(Dataset entries)
[Start of Attachment]

-- ==== Sys2Proof/Proofs/Epochs.lean ====
section
/-!
Epochs: what the successor of R3 is, one rule per line of R4's table for the comparison, and the statement about both.
-/

namespace Sys2Proof.Machine

/-! ### The successor (R3) -/

theorem epochSucc_last : epochSucc 255 = 1 := rfl

theorem epochSucc_of_ne_last {e : Epoch} (h : e ≠ 255) : epochSucc e = e + 1 := if_neg h

theorem epochSucc_toNat_of_lt {e : Epoch} (h : e.toNat < 255) : (epochSucc e).toNat = e.toNat + 1 := by
  have hne : e ≠ 255 := by bv_omega
  rw [epochSucc_of_ne_last hne]
  bv_omega

/-- The sum e + 1 wraps to 0 at 255 alone, and there the successor is 1. -/
theorem epochSucc_ne_zero (e : Epoch) : epochSucc e ≠ 0 := by
  by_cases h : e = 255
  · subst h
    decide
  · rw [epochSucc_of_ne_last h]
    bv_omega

/-! ### The comparison (R4) -/

section
variable {a b : Epoch} {sender self : StationId}

@[simp] theorem compareEpoch_self : compareEpoch a a sender self = .equal := if_pos rfl

theorem compareEpoch_zero_right (ha : a ≠ 0) : compareEpoch a 0 sender self = .newer := by
  rw [compareEpoch, if_neg ha, if_pos rfl]

theorem compareEpoch_zero_left (hb : b ≠ 0) : compareEpoch 0 b sender self = .older := by
  rw [compareEpoch, if_neg hb.symm, if_neg hb, if_pos rfl]

/-- Epochs at distance 0 are one epoch. -/
theorem eq_of_epochDistance_zero (hd : (a - b).toNat = 0) : a = b :=
  sub_eq_zero.mp (BitVec.eq_of_toNat_eq hd)

/-- Between two nonzero epochs, not the same, the distance alone decides, but for the opposed pair, where the IDs do. -/
theorem compareEpoch_of_nonzero (ha : a ≠ 0) (hb : b ≠ 0) (hd : (a - b).toNat ≠ 0) :
    compareEpoch a b sender self =
      if (a - b).toNat < 128 then .newer
      else if (a - b).toNat = 128 then (if sender < self then .newer else .older)
      else .older := by
  have hab : a ≠ b := by
    rintro rfl
    exact hd (by simp)
  simp only [compareEpoch, if_neg hab, if_neg hb, if_neg ha]

theorem compareEpoch_newer_of_distance (ha : a ≠ 0) (hb : b ≠ 0) (hpos : 1 ≤ (a - b).toNat)
    (hle : (a - b).toNat ≤ 127) : compareEpoch a b sender self = .newer := by
  rw [compareEpoch_of_nonzero ha hb (by omega), if_pos (by omega)]

theorem compareEpoch_opposed (ha : a ≠ 0) (hb : b ≠ 0) (hd : (a - b).toNat = 128) :
    compareEpoch a b sender self = if sender < self then .newer else .older := by
  rw [compareEpoch_of_nonzero ha hb (by omega), if_neg (by omega), if_pos hd]

theorem compareEpoch_older_of_distance (ha : a ≠ 0) (hb : b ≠ 0) (hd : 129 ≤ (a - b).toNat) :
    compareEpoch a b sender self = .older := by
  rw [compareEpoch_of_nonzero ha hb (by omega), if_neg (by omega), if_neg (by omega)]

end

/-- Settles O53: the successor by its two cases, the comparison by the lines of R4's table. -/
theorem epochsAreJudgedByDistance : Obligations.EpochsAreJudgedByDistance := by
  refine ⟨⟨epochSucc_last, fun _ => epochSucc_toNat_of_lt, epochSucc_ne_zero⟩,
    fun a b sender self => ⟨?bothZero, ?ownZero, ?frameZero, ?nonzero⟩⟩
  case bothZero =>
    rintro rfl rfl
    exact compareEpoch_self
  case ownZero =>
    rintro ha rfl
    exact compareEpoch_zero_right ha
  case frameZero =>
    rintro rfl hb
    exact compareEpoch_zero_left hb
  case nonzero =>
    rintro ha hb _ rfl
    refine ⟨fun hd => ?equal, compareEpoch_newer_of_distance ha hb, fun hd hlt => ?opposedLower,
      fun hd hge => ?opposedOther, compareEpoch_older_of_distance ha hb⟩
    case equal =>
      rw [eq_of_epochDistance_zero hd]
      exact compareEpoch_self
    case opposedLower => rw [compareEpoch_opposed ha hb hd, if_pos hlt]
    case opposedOther => rw [compareEpoch_opposed ha hb hd, if_neg hge]

end Sys2Proof.Machine
end

/-!
Release sequencing: blocking records (R27), the lowest blocking rank (R41), the advance condition by its six terms (R29),
the new front of a requested ADVANCE (R30) and the statement about all of them.
-/

namespace Sys2Proof.Machine

/-! ### The lowest rank that meets a test -/

theorem ranks_eq_finRange : ranks = List.finRange 8 := by decide

/-- The ranks are listed lowest first, so a search finds the lowest. -/
theorem ranks_find?_eq_some_iff (p : Rank → Bool) (k : Rank) :
    ranks.find? p = some k ↔ p k = true ∧ ∀ j, p j = true → k ≤ j := by
  rw [ranks_eq_finRange, List.find?_eq_some_iff_getElem]
  simp only [List.getElem_finRange, Bool.not_eq_true', ← Bool.not_eq_true]
  refine and_congr_right fun _ => ⟨?found, ?lowest⟩
  case found =>
    rintro ⟨i, hi, rfl, hbelow⟩ j hj
    exact le_of_not_gt fun hlt => hbelow j hlt hj
  case lowest =>
    intro hlow
    exact ⟨k, by simp, rfl, fun j hj hp => absurd (hlow _ hp) (not_le.mpr hj)⟩

theorem ranks_find?_eq_none_iff (p : Rank → Bool) : ranks.find? p = none ↔ ∀ k, p k = false := by
  simp [ranks_eq_finRange, List.find?_eq_none]

/-- Some record of the table meets `q` and has the rank. -/
theorem anyTable_rank_iff {n : Nat} (q : Record → Bool) (k : Rank) (t : Vector Record n) :
    anyTable (fun r => q r && r.rank == k) t = true ↔ ∃ i : Fin n, q t[i] = true ∧ t[i].rank = k := by
  simp [anyTable_iff]

/-! ### Blocking records (R27, R41) -/

theorem frontReaches_iff (f : Front) (r : Rank) : frontReaches f r = true ↔ (r.val : Int) ≤ frontValue f :=
  decide_eq_true_iff

theorem frontReaches_eq_false_iff (f : Front) (r : Rank) : frontReaches f r = false ↔ frontValue f < r.val := by
  simp [frontReaches]

theorem Record.blocking_iff (r : Record) (f : Front) : r.blocking f = true ↔
    r.present = true ∧ (r.rank.val : Int) ≤ frontValue f ∧ r.ready = false ∧ r.late = false ∧ r.board ≠ .excluded := by
  simp [Record.blocking, frontReaches_iff, and_assoc]

theorem Dvu.someBlocking_iff (d : Dvu) :
    d.someBlocking = true ↔ ∃ i : StationId, (d.records[i]).blocking d.front = true :=
  anyTable_iff _ _

theorem Dvu.someBlocking_eq_false_iff (d : Dvu) :
    d.someBlocking = false ↔ ∀ i : StationId, (d.records[i]).blocking d.front = false := by
  simp [← Bool.not_eq_true, Dvu.someBlocking_iff]

theorem Dvu.lowestBlocking_eq_some_iff (d : Dvu) (b : Rank) : d.lowestBlocking = some b ↔
    (∃ i : StationId, (d.records[i]).blocking d.front = true ∧ (d.records[i]).rank = b) ∧
    ∀ i : StationId, (d.records[i]).blocking d.front = true → b ≤ (d.records[i]).rank := by
  simp only [Dvu.lowestBlocking, ranks_find?_eq_some_iff, anyTable_rank_iff]
  refine and_congr_right fun _ => ⟨fun h i hi => h _ ⟨i, hi, rfl⟩, ?_⟩
  rintro h _ ⟨i, hi, rfl⟩
  exact h i hi

theorem Dvu.lowestBlocking_eq_none_iff (d : Dvu) : d.lowestBlocking = none ↔ d.someBlocking = false := by
  rw [Dvu.lowestBlocking, ranks_find?_eq_none_iff, Dvu.someBlocking_eq_false_iff]
  simp only [← Bool.not_eq_true, anyTable_rank_iff]
  constructor
  · exact fun h i hi => h _ ⟨i, hi, rfl⟩
  · rintro h _ ⟨i, hi, _⟩
    exact h i hi

theorem Dvu.someBlocking_iff_lowestBlocking (d : Dvu) : d.someBlocking = true ↔ ∃ b, d.lowestBlocking = some b := by
  rw [← Option.ne_none_iff_exists', ne_eq, Dvu.lowestBlocking_eq_none_iff, Bool.not_eq_false]

/-! ### The new front (R30) -/

/-- R30: a present record holds the rank, and the rank stands above the front. -/
def Dvu.HeldAbove (d : Dvu) (k : Rank) : Prop :=
  ∃ i : StationId, (d.records[i]).present = true ∧ (d.records[i]).rank = k ∧ frontValue d.front < k.val

/-- The rank that the model's search for the new front finds. -/
def Dvu.nextRank (d : Dvu) : Option Rank :=
  ranks.find? (fun k => !frontReaches d.front k && anyTable (fun r => r.present && r.rank == k) d.records)

theorem Dvu.nextFront_eq_nextRank (d : Dvu) : d.nextFront = d.nextRank.elim .all .rank := by
  unfold Dvu.nextFront Dvu.nextRank
  split
  · next h => rw [h]; rfl
  · next h => rw [h]; rfl

/-- The test of that search. -/
theorem Dvu.heldAbove_iff (d : Dvu) (k : Rank) :
    (!frontReaches d.front k && anyTable (fun r => r.present && r.rank == k) d.records) = true ↔ d.HeldAbove k := by
  rw [Bool.and_eq_true, Bool.not_eq_true', frontReaches_eq_false_iff, anyTable_rank_iff]
  constructor
  · rintro ⟨habove, i, hpresent, hrank⟩
    exact ⟨i, hpresent, hrank, habove⟩
  · rintro ⟨i, hpresent, hrank, habove⟩
    exact ⟨habove, i, hpresent, hrank⟩

theorem Dvu.nextRank_eq_some_iff (d : Dvu) (k : Rank) :
    d.nextRank = some k ↔ d.HeldAbove k ∧ ∀ j, d.HeldAbove j → k ≤ j := by
  simp only [Dvu.nextRank, ranks_find?_eq_some_iff, Dvu.heldAbove_iff]

theorem Dvu.nextRank_eq_none_iff (d : Dvu) : d.nextRank = none ↔ ∀ k, ¬d.HeldAbove k := by
  simp only [Dvu.nextRank, ranks_find?_eq_none_iff, ← Bool.not_eq_true, Dvu.heldAbove_iff]

theorem Dvu.nextFront_eq_rank_iff (d : Dvu) (k : Rank) :
    d.nextFront = .rank k ↔ d.HeldAbove k ∧ ∀ j, d.HeldAbove j → k ≤ j := by
  rw [← Dvu.nextRank_eq_some_iff, Dvu.nextFront_eq_nextRank]
  cases d.nextRank <;> simp

theorem Dvu.nextFront_eq_all_iff (d : Dvu) : d.nextFront = .all ↔ ∀ k, ¬d.HeldAbove k := by
  rw [← Dvu.nextRank_eq_none_iff, Dvu.nextFront_eq_nextRank]
  cases d.nextRank <;> simp

/-- What holds of every rank held above the front is what holds of every present record above it. -/
theorem Dvu.forall_heldAbove_iff (d : Dvu) (P : Rank → Prop) : (∀ k, d.HeldAbove k → P k) ↔
    ∀ i : StationId, (d.records[i]).present = true → frontValue d.front < (d.records[i]).rank.val →
      P (d.records[i]).rank := by
  constructor
  · exact fun h i hpresent habove => h _ ⟨i, hpresent, rfl, habove⟩
  · rintro h _ ⟨i, hpresent, rfl, habove⟩
    exact h i hpresent habove

/-! ### The advance condition (R29, R31) -/

theorem State.isMember_iff (s : State) : s.isMember = true ↔ s.stc.station = .member := beq_iff_eq

/-- The queue holds no ADVANCE, waiting or in flight, whatever its fields. -/
theorem Txq.holds_advance_eq_false_iff (q : Txq) : q.holds .advance = false ↔ ∀ o n, .advance o n ∉ q.entries := by
  rw [Txq.holds_eq_false_iff, List.mem_map, not_exists]
  constructor
  · exact fun h o n hmem => h _ ⟨hmem, rfl⟩
  · rintro h e ⟨hmem, hkey⟩
    obtain ⟨o, n, rfl⟩ : ∃ o n, e = .advance o n := by
      cases e with
      | advance o n => exact ⟨o, n, rfl⟩
      | _ => cases hkey
    exact h o n hmem

theorem State.advanceCondition_iff (s : State) : s.advanceCondition = true ↔
    s.stc.station = .member ∧ s.dvu.front ≠ .all ∧ (∀ i : StationId, s.dvu.holdSet[i] = false) ∧
      (s.dvu.gather = false ∨ s.dvu.gatherExpired = true) ∧
      (∀ i : StationId, (s.record i).blocking s.dvu.front = false) ∧ ∀ o n, .advance o n ∉ s.txq.entries := by
  simp only [State.advanceCondition, Bool.and_eq_true, Bool.or_eq_true, Bool.not_eq_true', bne_iff_ne,
    State.isMember_iff, holdClear_iff, Dvu.someBlocking_eq_false_iff, Txq.holds_advance_eq_false_iff, and_assoc]
  rfl

theorem State.evalAdvance_of_condition {s : State} (h : s.advanceCondition = true) :
    s.evalAdvance = s.request (.advance s.dvu.front s.dvu.nextFront) := if_pos h

theorem State.evalAdvance_of_no_condition {s : State} (h : s.advanceCondition = false) : s.evalAdvance = s :=
  if_neg (by simp [h])

/-- Settles O54: R27 and R41 of the view, then R29 and R30 of the state, each by its own equivalence. -/
theorem advanceConditionAndBlockingRecords : Obligations.AdvanceConditionAndBlockingRecords := by
  refine ⟨fun d => ⟨Record.blocking_iff, d.lowestBlocking_eq_some_iff, d.someBlocking_iff_lowestBlocking⟩,
    fun s => ⟨s.advanceCondition_iff, fun k => ?nextRank, ?nextAll, State.evalAdvance_of_condition,
      State.evalAdvance_of_no_condition⟩⟩
  case nextRank =>
    rw [Dvu.nextFront_eq_rank_iff, Dvu.forall_heldAbove_iff]
    rfl
  case nextAll =>
    rw [Dvu.nextFront_eq_all_iff, Dvu.forall_heldAbove_iff]
    simp only [imp_false, not_lt]
    rfl

end Sys2Proof.Machine

/-!
Requests to the Transmit Queue: what one with a fresh key and one that meets a waiting entry make of the state, R50's
width of a FAULT, and the statement about joining and merging (R50, R157, R158).
-/

namespace Sys2Proof.Machine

[End of Attachment]

Work instructions >>
The lines above starting at the one that contains "e ⟨hmem, hkey⟩" and ending at the one that contains "own equivalence. -/" must be transcribed exactly, and no other lines may appear.

Task output >>
  · rintro h e ⟨hmem, hkey⟩
    obtain ⟨o, n, rfl⟩ : ∃ o n, e = .advance o n := by
      cases e with
      | advance o n => exact ⟨o, n, rfl⟩
      | _ => cases hkey
    exact h o n hmem

theorem State.advanceCondition_iff (s : State) : s.advanceCondition = true ↔
    s.stc.station = .member ∧ s.dvu.front ≠ .all ∧ (∀ i : StationId, s.dvu.holdSet[i] = false) ∧
      (s.dvu.gather = false ∨ s.dvu.gatherExpired = true) ∧
      (∀ i : StationId, (s.record i).blocking s.dvu.front = false) ∧ ∀ o n, .advance o n ∉ s.txq.entries := by
  simp only [State.advanceCondition, Bool.and_eq_true, Bool.or_eq_true, Bool.not_eq_true', bne_iff_ne,
    State.isMember_iff, holdClear_iff, Dvu.someBlocking_eq_false_iff, Txq.holds_advance_eq_false_iff, and_assoc]
  rfl

theorem State.evalAdvance_of_condition {s : State} (h : s.advanceCondition = true) :
    s.evalAdvance = s.request (.advance s.dvu.front s.dvu.nextFront) := if_pos h

theorem State.evalAdvance_of_no_condition {s : State} (h : s.advanceCondition = false) : s.evalAdvance = s :=
  if_neg (by simp [h])

/-- Settles O54: R27 and R41 of the view, then R29 and R30 of the state, each by its own equivalence. -/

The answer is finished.